The rearrangement of the European landscape has been the most important, though not the exclusive reason, for reconsidering the OSCE’s role. There are two other frequently mentioned factors: (1) the grievances of Russia and other countries of the former Soviet Union; and (2) institutional matters.[2]

Post-Soviet Dissatisfaction
Since the dissolution of the Soviet Union, its successor states have had to adjust to a series of adaptations. Establishing functioning national institutions and structures –to enable the electorate’s will to be expressed– and a market economy have been among the most important. Russia, contrary to the other successor states, has also had to adapt to a new status in the international system. It has had to accept that although it is no doubt a great power it is no longer one of the cornerstones of the international system and is now a junior partner of the West, primarily of the US. The process of international adaptation was aggravated by the fact that Russia regarded itself as the Soviet Union’s successor. Moscow’s desire for status was not immediately accompanied by a commensurate foreign policy. During the first half of the 1990s Russia seemed fairly undemanding and demonstrated weakness. In the second half of the decade it started to be self-assertive, collided with the West on occasion (NATO’s eastern enlargement and the Kosovo operation are cases in point) but it would be difficult to identify a consistent line beyond making itself recognised as a major player. The situation has changed with the coming to power of President Putin. Russia has concluded that it did not get enough in return for its cooperative attitude. Moreover, the West helped with the democratic transformation of some states in the former Soviet area that Russia regarded as a direct challenge to its interests. Some of the means applied in the transition process were genuine tools of the OSCE, such as election monitoring and presenting claims on violations of human rights and democratic principles. Furthermore, Russia, due to its size and influence in the international system, provided political/diplomatic support and ‘shelter’ to its smaller partners in the same area, which were similarly upset about Western ‘bullying’ for their doubtful and on occasion miserable democratic records.

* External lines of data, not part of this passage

/-- O37. The 1bpp draws (R143, R144) against the three operations they combine, whose own results MonoWriteResults and
RefreshRegionResult say. The free source bytes are fixed over one operation, so the third write runs under the draw's
operation number (the model's field epoch, log 6). -/
def Obligations.MonoDrawIsWriteRefreshAgain : Prop :=
  ∀ (s : State) (b : BitmapArgs) (p : PartArgs) (r : RectArgs) (wl hl : Int) (clip : Clip) (src : SourceView),
    s.st.powerIsOn = false → s.cfg.geometryOk = true →
    let combines (draw write again : Instr) (region : RectArgs) : Prop :=
      ∃ t1 t2 t3 t, exec write s = .next t1 ∧ exec (.refreshRegion region) t1 = .next t2 ∧
        exec again { t2 with epoch := s.epoch } = .next t3 ∧ exec draw s = .next t ∧
        Result s t .ok t3.st (t1.events ++ t2.events ++ t3.events) ∧
        t.status = t1.status ||| t2.status ||| t3.status ∧ t.busyInputs = t3.busyInputs ∧ t.draws = t3.draws
    (ImagePlaced s.cfg 1 b r clip src → combines (.drawImage b r) (.writeImage b r) (.writeImageAgain b r) r) ∧
    (PartPlaced s.cfg 1 8 b p r wl hl clip src →
      combines (.drawImagePart b p r) (.writeImagePart b p r) (.writeImagePartAgain b p r)
        ⟨r.x, r.y, BitVec.ofInt 16 wl, BitVec.ofInt 16 hl⟩)

/-- O38. The grayscale draws (R145, R146) against the two operations they combine, whose own results GreyWriteResults
and RefreshRegionResult say: no Again step, and the region refresh runs UpdateGrey in grey_refresh. -/
def Obligations.GreyDrawIsWriteRefresh : Prop :=
  ∀ (s : State) (bpp : Byte) (f : GreyFormat) (b : BitmapArgs) (p : PartArgs) (r : RectArgs) (wl hl : Int) (clip : Clip)
    (src : SourceView),
    s.st.powerIsOn = false → s.cfg.geometryOk = true → greyFormat s.cfg bpp = some f →
    let combines (draw write : Instr) (region : RectArgs) : Prop :=
      ∃ t1 t2 t, exec write s = .next t1 ∧ exec (.refreshRegion region) t1 = .next t2 ∧ exec draw s = .next t ∧
        Result s t .ok t2.st (t1.events ++ t2.events) ∧ t.status = t1.status ||| t2.status ∧
        t.busyInputs = t2.busyInputs ∧ t.draws = t2.draws ∧
        (t1.st.refreshMode = .greyRefresh → t2.events = updateGreyEvents s.cfg)
    (ImagePlaced s.cfg bpp.toNat b r clip src → combines (.drawImage4G bpp b r) (.writeImage4G bpp b r) r) ∧
    (PartPlaced s.cfg bpp.toNat (8 / bpp.toNat : Nat) b p r wl hl clip src →
      combines (.drawImagePart4G bpp b p r) (.writeImagePart4G bpp b p r)
        ⟨r.x, r.y, BitVec.ofInt 16 wl, BitVec.ofInt 16 hl⟩)

/-- O39. The hazard discipline kept by the DCP (R175, R176, R91, R92), over all 36 instructions. -/
def Obligations.EveryTransferHasItsWindow : Prop :=
  ∀ (i : Instr) (s t : State), s.cfg.ok = true → s.st.powerIsOn = false → exec i s = .next t →
    Disciplined s.cfg t.events

/-- O40. The parameter bytes of R57. A command driven alone on the transport is the model's choice (DESIGN CHOICE, log
10). -/
def Obligations.PlainCommandsSendTheirBytes : Prop :=
  ∀ (s : State) (ps : List Byte),
    exec (.cmdSoftStart ps) s = .next { s with events := .cmd 0x0C :: ps.map .data } ∧
    exec .cmdDeepSleep s = .next { s with events := [.cmd 0x10, .data 0x01] } ∧
    exec .cmdSoftwareReset s = .next { s with events := [.cmd 0x12] } ∧
    exec (.cmdTemperature18 ps) s = .next { s with events := .cmd 0x18 :: ps.map .data } ∧
    exec (.cmdTemperature1A ps) s = .next { s with events := .cmd 0x1A :: ps.map .data } ∧
    exec .cmdMasterActivation s = .next { s with events := [.cmd 0x20] } ∧
    exec .cmdUpdateControl1 s = .next { s with events := .cmd 0x21 :: s.cfg.updctl1PartData.map .data } ∧
    exec (.cmdUpdateControl2 ps) s = .next { s with events := .cmd 0x22 :: ps.map .data } ∧
    exec .cmdLutLoad s = .next { s with events := .cmd 0x32 :: s.cfg.lut4G.map .data } ∧
    exec (.cmdBorder ps) s = .next { s with events := .cmd 0x3C :: ps.map .data }

/-- O41. The target bit of R58 and the byte order of R35. A command driven alone on the transport is the model's
choice (DESIGN CHOICE, log 10). -/
def Obligations.TargetedCommandsSendTheirBytes : Prop :=
  ∀ (s : State) (first last : Byte) (row row' : Half) (m : ScanMode), ∀ tb ∈ [(Target.master, (0x00 : Byte)), (.slave, 0x80)],
    exec (.cmdWriteCurrent tb.1) s = .next { s with events := [.cmd (0x24 ||| tb.2)] } ∧
    exec (.cmdWritePrevious tb.1) s = .next { s with events := [.cmd (0x26 ||| tb.2)] } ∧
    exec (.cmdSetXRange tb.1 first last) s = .next { s with events := [.cmd (0x44 ||| tb.2), .data first, .data last] } ∧
    exec (.cmdSetYRange tb.1 row row') s
      = .next { s with events := [.cmd (0x45 ||| tb.2), .data (row.extractLsb' 0 8), .data (row.extractLsb' 8 8),
          .data (row'.extractLsb' 0 8), .data (row'.extractLsb' 8 8)] } ∧
    exec (.cmdSetXCounter tb.1 first) s = .next { s with events := [.cmd (0x4E ||| tb.2), .data first] } ∧
    exec (.cmdSetYCounter tb.1 row) s
      = .next { s with events := [.cmd (0x4F ||| tb.2), .data (row.extractLsb' 0 8), .data (row.extractLsb' 8 8)] } ∧
    exec (.cmdEntryMode tb.1 m) s
      = .next { s with events := [.cmd (s.cfg.cmdEntryMode ||| tb.2), .data (match m with
          | .xIncYInc => s.cfg.scanByte.xIncYInc
          | .xDecYInc => s.cfg.scanByte.xDecYInc
          | .xIncYDec => s.cfg.scanByte.xIncYDec
          | .xDecYDec => s.cfg.scanByte.xDecYDec)] }

/-- O42. AlignWrite (R70): floor8 of x, ceil8 of w. -/
def Obligations.AlignWriteRounds : Prop :=
  ∀ r : Rect, (alignWrite r).x % 8 = 0 ∧ (alignWrite r).x ≤ r.x ∧ r.x < (alignWrite r).x + 8 ∧
    (alignWrite r).w % 8 = 0 ∧ r.w ≤ (alignWrite r).w ∧ (alignWrite r).w < r.w + 8 ∧
    (alignWrite r).y = r.y ∧ (alignWrite r).h = r.h

/-- O43. ClipToPanel (R71), by the pixels it keeps. -/
def Obligations.ClipToPanelKeepsPanelPixels : Prop :=
  ∀ (c : Cfg) (r : Rect), c.geometryOk = true → r.x % 8 = 0 → r.w % 8 = 0 → 0 < r.w → 0 < r.h →
    (clipToPanel c r = none ↔ ∀ gx gy, ¬(inRect r gx gy ∧ inRect (wholePanel c).rect gx gy)) ∧
    (∀ clip, clipToPanel c r = some clip →
      (∀ gx gy, inRect clip.rect gx gy ↔ inRect r gx gy ∧ inRect (wholePanel c).rect gx gy) ∧
      clip.dx = clip.rect.x - r.x ∧ clip.dy = clip.rect.y - r.y ∧ trimmed c clip)

/-- O44. AlignRegion (R72): outward on both edges, unlike AlignWrite. -/
def Obligations.AlignRegionClipsThenRounds : Prop :=
  ∀ (c : Cfg) (r : Rect), c.geometryOk = true →
    (alignRegion c r = none ↔ r.w ≤ 0 ∨ r.h ≤ 0 ∨ ∀ gx gy, ¬(inRect r gx gy ∧ inRect (wholePanel c).rect gx gy)) ∧
    (∀ a, alignRegion c r = some a →
      a.x % 8 = 0 ∧ a.w % 8 = 0 ∧ 0 ≤ a.x ∧ a.x + a.w ≤ panelWidth c ∧
      a.x ≤ max r.x 0 ∧ max r.x 0 < a.x + 8 ∧
      min (r.x + r.w) (panelWidth c) ≤ a.x + a.w ∧ a.x + a.w < min (r.x + r.w) (panelWidth c) + 8 ∧
      a.y = max r.y 0 ∧ a.y + a.h = min (r.y + r.h) (panelHeight c))

/-- O45. The invariants of a sub-rectangle (R78). -/
def Obligations.SubRectInvariants : Prop :=
  ∀ (c : Cfg) (clip : Clip) (sub : SubRect), c.geometryOk = true → trimmed c clip → sub ∈ partition c clip →
    0 < sub.w ∧ 0 < sub.h ∧ sub.lx % 8 = 0 ∧ sub.w % 8 = 0 ∧ sub.sdx % 8 = 0 ∧
    0 ≤ sub.lx ∧ sub.lx + sub.w ≤ controllerWidth c ∧ 0 ≤ sub.ly ∧ sub.ly + sub.h ≤ controllerHeight c ∧
    0 ≤ sub.sdx ∧ 0 ≤ sub.sdy

/-- O46. No gaps, no overlaps (R79 item 2), for any rectangle Partition takes, with the local coordinates of R75. -/
def Obligations.PartitionNoGapsNoOverlaps : Prop :=
  ∀ (c : Cfg) (clip : Clip) (gx gy : Int), c.geometryOk = true → clippedAligned c clip.rect →
    (inRect clip.rect gx gy → (partition c clip).countP (covers c gx gy) = 1) ∧
    (¬inRect clip.rect gx gy → (partition c clip).countP (covers c gx gy) = 0) ∧
    ((partition c clip).map fun sub => sub.w * sub.h).sum = clip.rect.w * clip.rect.h

/-- O47. The source offset (R76), in global coordinates for mirrored and unmirrored quadrants alike. -/
def Obligations.SourceOffsetFollowsPixel : Prop :=
  ∀ (c : Cfg) (clip : Clip) (sub : SubRect) (gx gy : Int), c.geometryOk = true → clippedAligned c clip.rect →
    sub ∈ partition c clip → covers c gx gy sub = true →
    (sub.target = .slave →
      sub.sdx + (gx - sub.lx) = clip.dx + (gx - clip.rect.x) ∧ sub.sdy + (gy - sub.ly) = clip.dy + (gy - clip.rect.y)) ∧
    (sub.target = .master →
      sub.sdx + (gx - (panelWidth c - (sub.lx + sub.w))) = clip.dx + (gx - clip.rect.x) ∧
      sub.sdy + (gy - (panelHeight c - (sub.ly + sub.h))) = clip.dy + (gy - clip.rect.y))

/-- O48. Items 1 and 5 of R79. -/
def Obligations.OneQuadrantAndWholePanel : Prop :=
  ∀ c : Cfg, c.geometryOk = true →
    (∀ (clip : Clip) (q : Quadrant), clippedAligned c clip.rect →
      (q.xRange c).1 ≤ clip.rect.x → clip.rect.x + clip.rect.w ≤ (q.xRange c).2 →
      (q.yRange c).1 ≤ clip.rect.y → clip.rect.y + clip.rect.h ≤ (q.yRange c).2 →
      partition c clip =
        [match q.target with
          | .slave => ⟨.slave, .xIncYInc, clip.rect.x, clip.rect.y, clip.rect.w, clip.rect.h, clip.dx, clip.dy⟩
          | .master => ⟨.master, .xDecYDec, panelWidth c - (clip.rect.x + clip.rect.w),
              panelHeight c - (clip.rect.y + clip.rect.h), clip.rect.w, clip.rect.h, clip.dx, clip.dy⟩]) ∧
    partition c (wholePanel c) =
      [⟨.slave, .xIncYInc, 0, 0, controllerWidth c, panelHeight c / 2, 0, 0⟩,
        ⟨.slave, .xIncYInc, 0, panelHeight c / 2, controllerWidth c, panelHeight c / 2, 0, panelHeight c / 2⟩,
        ⟨.master, .xDecYDec, 0, panelHeight c / 2, controllerWidth c, panelHeight c / 2, controllerWidth c, 0⟩,
        ⟨.master, .xDecYDec, 0, 0, controllerWidth c, panelHeight c / 2, controllerWidth c, panelHeight c / 2⟩]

Russia and the other post-Soviet states had an ambivalent relationship towards the CSCE/OSCE. In the early 1990s Russia regarded it as the main regional cooperation framework and occasionally as a battlefield on which to fight for its interests. The CSCE’s importance for Russia and other successor states stemmed from the fact that it was the only regional institution in which Moscow and the others participated as equal members. It was then that Moscow wanted to subordinate other security organisations to the CSCE. It wanted it to become a mandating institution (along with the UN), with NATO and the Western European Union becoming mandated bodies. In the second half of the 1990s the situation changed due to two factors: (1) Russia gained a special status with NATO and gradually established its relations with other regional institutions; and (2) the West started to attribute less importance to the OSCE, as made evident by the lack of any summit meetings for five years between 1994 and 1999.

The tension between Russia, its partners in the post-Soviet space and others increased at the beginning of the 21st century. There were two main reasons for Moscow’s dissatisfaction: that its earlier cooperative stance in the CSCE ‘remained unrewarded’ and that ‘its basic reform claims were thwarted’.[3] The main problems, as Russia sees them, can be described as a set of imbalances. They are among the principles set out in the Helsinki Final Act of 1975, among the various dimensions of OSCE activity and the attention the organisation pays to various geographical zones of Europe.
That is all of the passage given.